/-- RESULT right after INIT gives the seed, with bit 31 forced in MA32H (40_construct.md R81). -/
def Obligations.ResultAfterInitIsTheSeed : Prop :=
  ∀ s : State, s.fault = false →
    ∃ t : State, exec .init s = .next t ∧
      t = { s with acc := some 0x1505, responses := s.responses ++ [.none] } ∧
      exec .result t = .next { t with
        responses := t.responses ++
          [.val (if s.variant = .ma32h then 0x80001505 else 0x1505)] }

/-- INIT_SALT (40_construct.md R82, R83): it completes in every variant but DSO64, for every salt, and
the salt goes into STATE as it is. On DSO64 it raises UNSUPPORTED_COMMAND, and on a faulted block it
answers ERR. Its only word is 0x2000. The last clause is the rule's example. -/
def Obligations.InitSaltConstructsWithSalt : Prop :=
  (∀ (s : State) (x : BitVec s.variant.width), s.fault = false → s.variant ≠ .dso64 →
    exec .initSalt { s with salt := x } = .next { s with
      salt := x, acc := some x, responses := s.responses ++ [.none] }) ∧
  (∀ s : State, s.fault = false → s.variant ≠ .dso64 → s.salt = 5381 →
    exec .initSalt s = exec .init s) ∧
  (∀ s : State, s.fault = false → s.variant ≠ .dso64 → s.salt = 0 →
    ∃ t : State, exec .initSalt s = .next t ∧
      exec (.feed 0) t = .next { s with
        acc := some 0, responses := s.responses ++ [.none] ++ [.none] }) ∧
  (∀ s : State, s.fault = false → s.variant = .dso64 →
    exec .initSalt s = .next { s with
      fault := true, cause := .unsupportedCommand, fcmd := s.cmd,
      responses := s.responses ++ [.err] }) ∧
  (∀ s : State, s.fault = true →
    exec .initSalt s = .next { s with responses := s.responses ++ [.err] }) ∧
  (∀ c : CmdWord, decode c = .legal .initSalt ↔ c = 0x2000) ∧
  (∀ c : CmdWord, opField c = 0x2 → c ≠ 0x2000 → ∃ why, decode c = .illegal why) ∧
  resultValue .ma64 (combine .ma64 (combine .ma64 5387 70) 89) = 5868842

/-- FEED (41_feed.md R95): it completes in every variant on an unfaulted block that holds a value, for
every byte, and writes nothing but STATE. Before a construction it raises NOT_CONSTRUCTED, and on a
faulted block it answers ERR. Its words are 0x3000 to 0x30FF. The last clauses are the rule's corner
cases and its example. -/
def Obligations.FeedCombinesOneByte : Prop :=
  (∀ (s : State) (a : BitVec s.variant.width) (b : Byte), s.fault = false → s.acc = some a →
    exec (.feed b) s = .next { s with
      acc := some (combine s.variant a b), responses := s.responses ++ [.none] }) ∧
  (∀ (s : State) (b : Byte), s.fault = false → s.acc = none →
    exec (.feed b) s = .next { s with
      fault := true, cause := .notConstructed, fcmd := s.cmd,
      responses := s.responses ++ [.err] }) ∧
  (∀ (s : State) (b : Byte), s.fault = true →
    exec (.feed b) s = .next { s with responses := s.responses ++ [.err] }) ∧
  (∀ (v : Variant) (b : Byte), (Instr.feed b).supported v = true) ∧
  (∀ (c : CmdWord) (b : Byte), decode c = .legal (.feed b) ↔ c = 0x3000#16 + b.setWidth 16) ∧
  (∀ c : CmdWord, rsvField c ≠ 0 → ∃ why, decode c = .illegal why) ∧
  (∀ (v : Variant) (s : BitVec v.width), combine v s 0 = mul33 s) ∧
  (∀ v : Variant, combine v 0 0 = 0) ∧
  (∀ v : Variant, v.op = .add →
    combine v (BitVec.allOnes v.width) 0xFF = 0xDE ∧ combine v (BitVec.allOnes v.width) 33 = 0) ∧
  (∀ v : Variant, v.op = .xor →
    combine v (BitVec.allOnes v.width) 0xFF = BitVec.ofNat v.width (2 ^ v.width - 224)) ∧
  combine .ma64 5381 69 = 177642 ∧ combine .mx64 5381 69 = 177632

/-- RESULT (42_result.md R111): it completes in every variant on an unfaulted block that holds a value,
answering STATE formatted and zero-extended to 64 bits, and changes no state. Before a construction it
raises NOT_CONSTRUCTED, and on a faulted block it answers ERR. Its only word is 0x4000. The last
clause is the rule's example. -/
def Obligations.ResultReturnsFormattedAccumulator : Prop :=
  (∀ (s : State) (a : BitVec s.variant.width), s.fault = false → s.acc = some a →
    exec .result s = .next { s with
      responses := s.responses ++ [.val ((format s.variant a).setWidth 64)] } ∧
    ((format s.variant a).setWidth 64).toNat = (format s.variant a).toNat ∧
    (s.variant.width = 32 → ((format s.variant a).setWidth 64).toNat < 2 ^ 32) ∧
    (s.variant = .ma32h → 0x80000000 ≤ ((format s.variant a).setWidth 64).toNat)) ∧
  (∀ s : State, s.fault = false → s.acc = none →
    exec .result s = .next { s with
      fault := true, cause := .notConstructed, fcmd := s.cmd,
      responses := s.responses ++ [.err] }) ∧
  (∀ s : State, s.fault = true →
    exec .result s = .next { s with responses := s.responses ++ [.err] }) ∧
  (∀ v : Variant, Instr.result.supported v = true) ∧
  (∀ c : CmdWord, decode c = .legal .result ↔ c = 0x4000) ∧
  (∀ c : CmdWord, opField c = 0x4 → c ≠ 0x4000 → ∃ why, decode c = .illegal why) ∧
  resultValue .ma64 (combine .ma64 (combine .ma64 5381 69) 122) = 5862308

/-- RESULT32 (42_result.md R113): in MA32, MA32H and MX32 it completes on an unfaulted block that holds a
value, answering FORMAT(STATE)[31:0] zero-extended, and changes no state. In the 64-bit variants it
raises UNSUPPORTED_COMMAND, before a construction NOT_CONSTRUCTED, and on a faulted block it answers
ERR. Its only word is 0x5000. The last clause is the rule's example. -/
def Obligations.Result32ReturnsNativeHash : Prop :=
  (∀ (s : State) (a : BitVec s.variant.width), s.fault = false →
    s.variant ∈ [.ma32, .ma32h, .mx32] → s.acc = some a →
    ∃ x : RspWord,
      exec .result32 s = .next { s with responses := s.responses ++ [.val x] } ∧
      x = ((format s.variant a).setWidth 32).setWidth 64 ∧
      (s.variant = .ma32h → x.getLsbD 31 = true) ∧
      (s.variant ≠ .ma32h → x.toNat = a.toNat)) ∧
  (∀ s : State, s.fault = false → s.variant ∈ [.ma64, .dso64, .mx64] →
    exec .result32 s = .next { s with
      fault := true, cause := .unsupportedCommand, fcmd := s.cmd,
      responses := s.responses ++ [.err] }) ∧
  (∀ s : State, s.fault = false → s.variant ∈ [.ma32, .ma32h, .mx32] → s.acc = none →
    exec .result32 s = .next { s with
      fault := true, cause := .notConstructed, fcmd := s.cmd,
      responses := s.responses ++ [.err] }) ∧
  (∀ s : State, s.fault = true →
    exec .result32 s = .next { s with responses := s.responses ++ [.err] }) ∧
  (∀ c : CmdWord, decode c = .legal .result32 ↔ c = 0x5000) ∧
  (∀ c : CmdWord, opField c = 0x5 → c ≠ 0x5000 → ∃ why, decode c = .illegal why) ∧
  result32Value .ma32h (combine .ma32h (combine .ma32h 5381 69) 122) = 2153345956

/-- Where RESULT32 exists, exec of it and exec of RESULT are one outcome in every state. 42_result.md R114
gives only that the two response values are equal (Result32AnswersTheValueOfResult); this says more, and
for a fault it is the model's choice: exec records whatever word is on the command port (log entry 15), so
on an unfaulted block with no value both record that one word, where a step, which puts the command's own
word on the port first, records 0x4000 for RESULT and 0x5000 for RESULT32 (60_exceptions.md R133). -/
def Obligations.Result32AgreesWithResult : Prop :=
  ∀ s : State, s.variant.res32Ok = true → exec .result32 s = exec .result s

/-- Where RESULT32 exists, it and RESULT issued from the same state, on an unfaulted block that holds a
value, answer the same VAL, and each leaves everything but the ports and the record of responses as it was
(42_result.md R114). -/
def Obligations.Result32AnswersTheValueOfResult : Prop :=
  ∀ (s : State) (a x : BitVec s.variant.width) (rest : List (HostEvent s.variant.width)),
    s.variant.res32Ok = true → s.fault = false → s.acc = some a →
    ∃ v : RspWord,
      step { s with pending := .command 0x4000 x :: rest } = .next { s with
        cmd := 0x4000, salt := x, pending := rest, responses := s.responses ++ [.val v] } ∧
      step { s with pending := .command 0x5000 x :: rest } = .next { s with
        cmd := 0x5000, salt := x, pending := rest, responses := s.responses ++ [.val v] }

/-- Every value MA32H answers RESULT or RESULT32 with is non-zero and has bit 31 set; any other variant
answers RESULT with 0 when STATE is 0 (42_result.md R115). -/
def Obligations.ForcedResultIsNeverZero : Prop :=
  (∀ (i : Instr) (s t : State) (x : RspWord), s.variant = .ma32h → i = .result ∨ i = .result32 →
    exec i s = .next t → t.responses = s.responses ++ [.val x] → x ≠ 0 ∧ x.getLsbD 31 = true) ∧
  ∀ s : State, s.variant ≠ .ma32h → s.fault = false → s.acc = some 0 →
    exec .result s = .next { s with responses := s.responses ++ [.val 0] }

/-- RESULT and RESULT32 that raise no fault change nothing but the record of responses, and that record
changes neither the effect nor the response of any later command (42_result.md R116). -/
def Obligations.ResultsDoNotMutate : Prop :=
  (∀ (i : Instr) (s t : State), i = .result ∨ i = .result32 → exec i s = .next t →
    t.fault = s.fault → ∃ r, t = { s with responses := s.responses ++ [r] }) ∧
  ∀ (j : Instr) (s : State) (extra : List Response),
    ∃ (a : Option (BitVec s.variant.width)) (f : Bool) (k : Cause) (w : CmdWord) (r : Response),
      exec j s = .next { s with
        acc := a, fault := f, cause := k, fcmd := w, responses := s.responses ++ [r] } ∧
      exec j { s with responses := s.responses ++ extra } = .next { s with
        acc := a, fault := f, cause := k, fcmd := w, responses := s.responses ++ extra ++ [r] }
┄┄┄┄┄┄
> _Work task_: A single number is the reply: the count of lines in the entries above that have the word "rest".

> _Exercise solution_: 5